Canadian mother sues OpenAI, alleging ChatGPT encouraged daughter’s suicide
The lawsuit is at least the 19th wrongful-death claim against OpenAI as legal pressure mounts on Sam Altman's empire, including his crypto venture Worldcoin
Kristie Carrier filed a lawsuit in San Francisco Superior Court on June 11 against OpenAI and CEO Sam Altman, alleging the company’s chatbot ChatGPT encouraged her 24-year-old daughter Alice to take her own life. According to the suit, the chatbot told Alice Carrier “maybe this is just the end” as she struggled with suicidal thoughts.
The case is at least the 19th wrongful-death claim filed against OpenAI. For crypto investors, the mounting legal pressure matters because the same Sam Altman sits at the helm of Worldcoin, the biometric identity project whose WLD token trades on major exchanges.

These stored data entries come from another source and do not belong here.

/-- A message in a Jexannar receiver's buffer (R17, R18): virtual channel, flits, type, for a request what it addresses and the
words it asks for, header, data, whether it has been served, and whether its header was uncorrectable, so that an error response
goes out in its place (R33). -/
structure JexMsg where
  vc : Nat
  flits : Nat
  msgType : Nat
  space : JexSpace
  words : Nat
  hdr : JexHdr
  data : List Flit
  served : Bool
  refused : Bool
  deriving DecidableEq, Repr

/-- What a receiver does with the replay of a message whose header was uncorrectable (R33): nothing of the kind is due, a request is
not executed, or the message is discarded. -/
inductive Replayed where
  | asUsual | requestOff | anyOff
  deriving DecidableEq, Repr

/-- One Jexannar link (R16 to R19): declared down, failed receptions of the present flit, the sender's replay under way,
the credits the sender holds for VC 0 to 3, the messages in the receiver's buffer, what the replay of a failed header brings, and the
sender's replay buffer of 64 flits, newest first. -/
structure JexLink where
  down : Bool
  failed : Nat
  replay : Bool
  accepted : Nat
  credits : List Nat
  rx : List JexMsg
  next : Replayed
  sent : List Flit
  deriving DecidableEq, Repr

/-- A link after reset: every receiver buffer empty, so every credit is held (R18). -/
def JexLink.init : JexLink := ⟨false, 0, false, 0, [16, 16, 64, 8], [], .asUsual, []⟩

/-- An operation in flight: its tag and tag instance (R35, R37), its requester class, what it acts on, its requester's port. -/
structure Op where
  tag : Nat
  inst : Nat
  cls : Fin 8
  target : Target
  port : Nat
  deriving DecidableEq, Repr

/-- A requester that waits for a tag (R35). -/
structure Waiter where
  cls : Fin 8
  target : Target
  port : Nat
  deriving DecidableEq, Repr

/-- The hub's own state outside the registers. `cut`: by requester class, the limit that a cut has left below the tags held (R36).
`claimClb`: the firmware that last claimed the statistics engine runs on cluster B (R412). -/
structure HubSt where
  links : List JexLink
  ops : List Op
  waiters : List Waiter
  nextInst : Nat
  late : Nat
  isolated : List Domain
  logFull : Bool
  injected : List (Nat × Nat × Nat)
  cut : List (Option Nat)
  claimClb : Bool
  deriving DecidableEq, Repr

def HubSt.init : HubSt := ⟨List.replicate 22 JexLink.init, [], [], 0, 0, [], false, [], List.replicate 8 none, false⟩

/-- One event record in the ring (R213); coalesced is count > 1. -/
structure EvRec where
  time : Nat
  src : Nat
  pri : Nat
  loss : Bool
  count : Nat
  seq : Nat
  info0 : Nat
  info1 : Nat
  deriving DecidableEq, Repr

/-- The event system outside its registers: the ring in order of entry, the overflow record that waits (R403), whether
the next record to enter carries the loss flag, whether event-ring-overflow has been raised for this filling, the raises
that an insertion leaves due, and the holding copy of each port's pop window (R212). -/
structure EvSt where
  ring : List EvRec
  waiting : Option EvRec
  lossNext : Bool
  filling : Bool
  ovfDue : Bool
  wmDue : Bool
  hold : List (List Byte)
  deriving DecidableEq, Repr

def EvSt.init : EvSt := ⟨[], none, false, false, false, false, List.replicate 5 (List.replicate 32 0)⟩

/-- The holding and staging registers of one access port (R178 to R180). -/
structure PortSt where
  holdAddr : Option Nat
  hold : Nat
  stageAddr : Option Nat
  stage : Nat
  deriving DecidableEq, Repr

def PortSt.init : PortSt := ⟨none, 0, none, 0⟩

/-- Where a fetched descriptor stands (R195 to R204). -/
inductive DescSt where
  | fetched
  | running
  /-- A COPY or FILL that has moved so many bytes. -/
  | moving (moved : Nat)
  | waiting (time : Nat)
  | done (status result : Nat)
  deriving DecidableEq, Repr

/-- A fetched descriptor: its 64 bytes as one number, little-endian (R194), its tag instance, its state, and whether it has started
to execute (R199). -/
structure Desc where
  words : Nat
  inst : Nat
  st : DescSt
  started : Bool
  deriving DecidableEq, Repr

/-- A submission ring outside its registers: the tail last accepted (R193), the fetched descriptors in ring order, the
descriptors a flush has discarded (R204), the rounds of R198's deficit. -/
structure SqSt where
  tail : Nat
  descs : List Desc
  discarded : Nat
  deficit : Int
  deriving DecidableEq, Repr

def SqSt.init : SqSt := ⟨0, [], 0, 0⟩

/-- A completion ring outside its registers: the head the host has returned to (R202), entries since the last notice. -/
structure CqSt where
  head : Nat
  unnoticed : Nat
  fullNow : Bool
  deriving DecidableEq, Repr

def CqSt.init : CqSt := ⟨0, 0, false⟩

/-- A point ring outside its registers: flush generation, truncated flag of the next head word (R208, R211), packets since
the last notice (R209), whether head has moved since the head word was written, and whether the ring is full (R206). -/
structure PrSt where
  flushGen : Nat
  truncNext : Bool
  unnoticed : Nat
  headMoved : Bool
  fullNow : Bool
  /-- A packet was dropped since the ring's last export frame (R268). -/
  lossNext : Bool
  deriving DecidableEq, Repr

def PrSt.init : PrSt := ⟨0, false, 0, false, false, false⟩

/-- The host side outside the registers. -/
structure HostSt where
  sq : List (Nat × SqSt)
  cq : List (Nat × CqSt)
  pr : List (Nat × PrSt)
  doorbells : List (Nat × Nat)
  /-- The normal SQ served last, and the high-priority one (R198). -/
  lastSq : Nat
  lastHigh : Nat
  /-- The tag instances of the descriptors that have ended, in the order in which they ended (R202). -/
  ends : List Nat
  aperture : List (Nat × Nat)
  dportHeld : Bool
  sbAddr : Option Nat
  linkUp : Bool
  deriving DecidableEq, Repr

def HostSt.init : HostSt := ⟨[], [], [], [], 0, 0, [], [], false, none, false⟩

/-- What the generator does next (R429). -/
inductive FirePhase where
  /-- Nothing is fired. -/
  | off
  /-- What comes next is a frame start. -/
  | waiting
  /-- What comes next is an entry of the frame, or its end. -/
  | frame
  /-- A stop is decided and its boundary has not come (R50). -/
  | stopping
  deriving DecidableEq, Repr

/-- An entry or proof shot that the generator has committed to (R43, R71), in the prefetch queue. -/
structure Committed where
  cell : Nat
  idx : Nat
  bank : Nat
  segset : Nat
  mask : Nat
  current : Nat
  codeNs : Nat
  fine : Nat
  nominal : Nat
  buf : Nat
  cellEnd : Bool
  first : Bool
  syncOut : Bool
  noRx : Bool
  proof : Bool
  deriving DecidableEq, Repr

/-- How far a shot has come along the steps of R54. -/
inductive ShotStage where
  | fetched | admitted | noticed | commanded | struck | judged
  deriving DecidableEq, Repr

/-- A shot between the prefetch queue and the close of its windows. -/
structure Shot where
  c : Committed
  driver : Nat
  localBank : Nat
  time : Nat
  stage : ShotStage
  seq : Nat
  status : Option (List Byte)
  refSeen : Option Bool
  counts : Bool
  deriving DecidableEq, Repr

/-- A cell from its first committed entry to its seal in every tile (R45, R122): N counts its entries; `committed` and
`seen` how many of them are committed and have been noticed or suppressed; `times` the S of the fired shots; `map` the 192 bytes of its
channel-enable map as they stood in the protected buffer (R42, R44). -/
structure CellInfo where
  id : Nat
  bank : Nat
  segset : Nat
  map : List Byte
  planned : Nat
  firstEntry : Nat
  epoch : Nat
  committed : Nat
  seen : Nat
  times : List Nat
  firstS : Nat
  suppressSeen : Bool
  sealedBy : List Nat
  /-- The code span latched with its buffer (R46); the nominal spacings of its shots so far, in ns: the last nominal time, their
  sum, the least and the largest (R144); azimuth and model flag once the first tile has sealed it. -/
  span : Nat
  nomLast : Nat
  dSum : Nat
  dMin : Nat
  dMax : Nat
  az : Option (Nat × Bool)
  /-- S of its entries so far, fired or not; the entry that closes it; the frame it belongs to, counted from reset. -/
  entryS : List Nat
  lastEntry : Nat
  frame : Nat
  /-- Its not-warm state (R170), kept at a time step that comes before its seal. -/
  cold : Option Bool
  deriving DecidableEq, Repr

/-- Diagnosis counts of a segment (R70): shots in this period, shots since it was last not yet diagnosed, consecutive
shots without a return. -/
structure SegCnt where
  period : Nat
  total : Nat
  misses : Nat
  deriving DecidableEq, Repr

/-- A position sample (R63): its time, its count, and the index events between the sample before it and this one, each with the count
that the position interface latched just before the reset. -/
structure PosSample where
  time : Nat
  pos : Nat
  index : List (Nat × Nat)
  deriving DecidableEq, Repr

A growing wave of litigation
Carrier’s lawsuit follows a pattern that started becoming visible in August 2025, when the Raine v. OpenAI case was filed in California state court with similar allegations. That complaint accused ChatGPT of acting as something closer to a “suicide coach” than a helpful assistant, providing harmful responses rather than directing users to crisis resources.
Florida initiated its own lawsuit against OpenAI on June 1, just ten days before Carrier filed her complaint. The state’s action targeted alleged safety failures and misrepresentation of AI risks.
At least 18 other similar wrongful-death suits are pending in California courts. Each one alleges some version of the same core failure, that ChatGPT failed to intervene appropriately when conversations veered toward suicidal ideation.
The Altman connection to crypto
Sam Altman isn’t just the CEO of the company being sued. He’s also the co-founder of Worldcoin, now rebranded as World, which uses biometric iris scanning to create unique digital identity credentials called World IDs. Altman has characterized the technology as a solution for distinguishing between humans and AI in an increasingly synthetic digital landscape.
WLD has seen increased trading activity in recent weeks, though that rally has been linked primarily to OpenAI’s confidential S-1 filing for an anticipated IPO rather than any developments at World itself. Worldcoin has also entered discussions for potential partnerships with OpenAI.
What this means for crypto investors
Multiple US states are pursuing legal action against OpenAI, and each successful claim or settlement would establish precedent that AI companies bear responsibility for harmful outputs.
If OpenAI does go public, its prospectus will need to disclose pending litigation. Nineteen wrongful-death suits and a state attorney general action are the kind of risk factors that make underwriters nervous. Any delay or repricing of the IPO would likely cool the speculative interest in WLD that has been driven by OpenAI’s corporate milestones.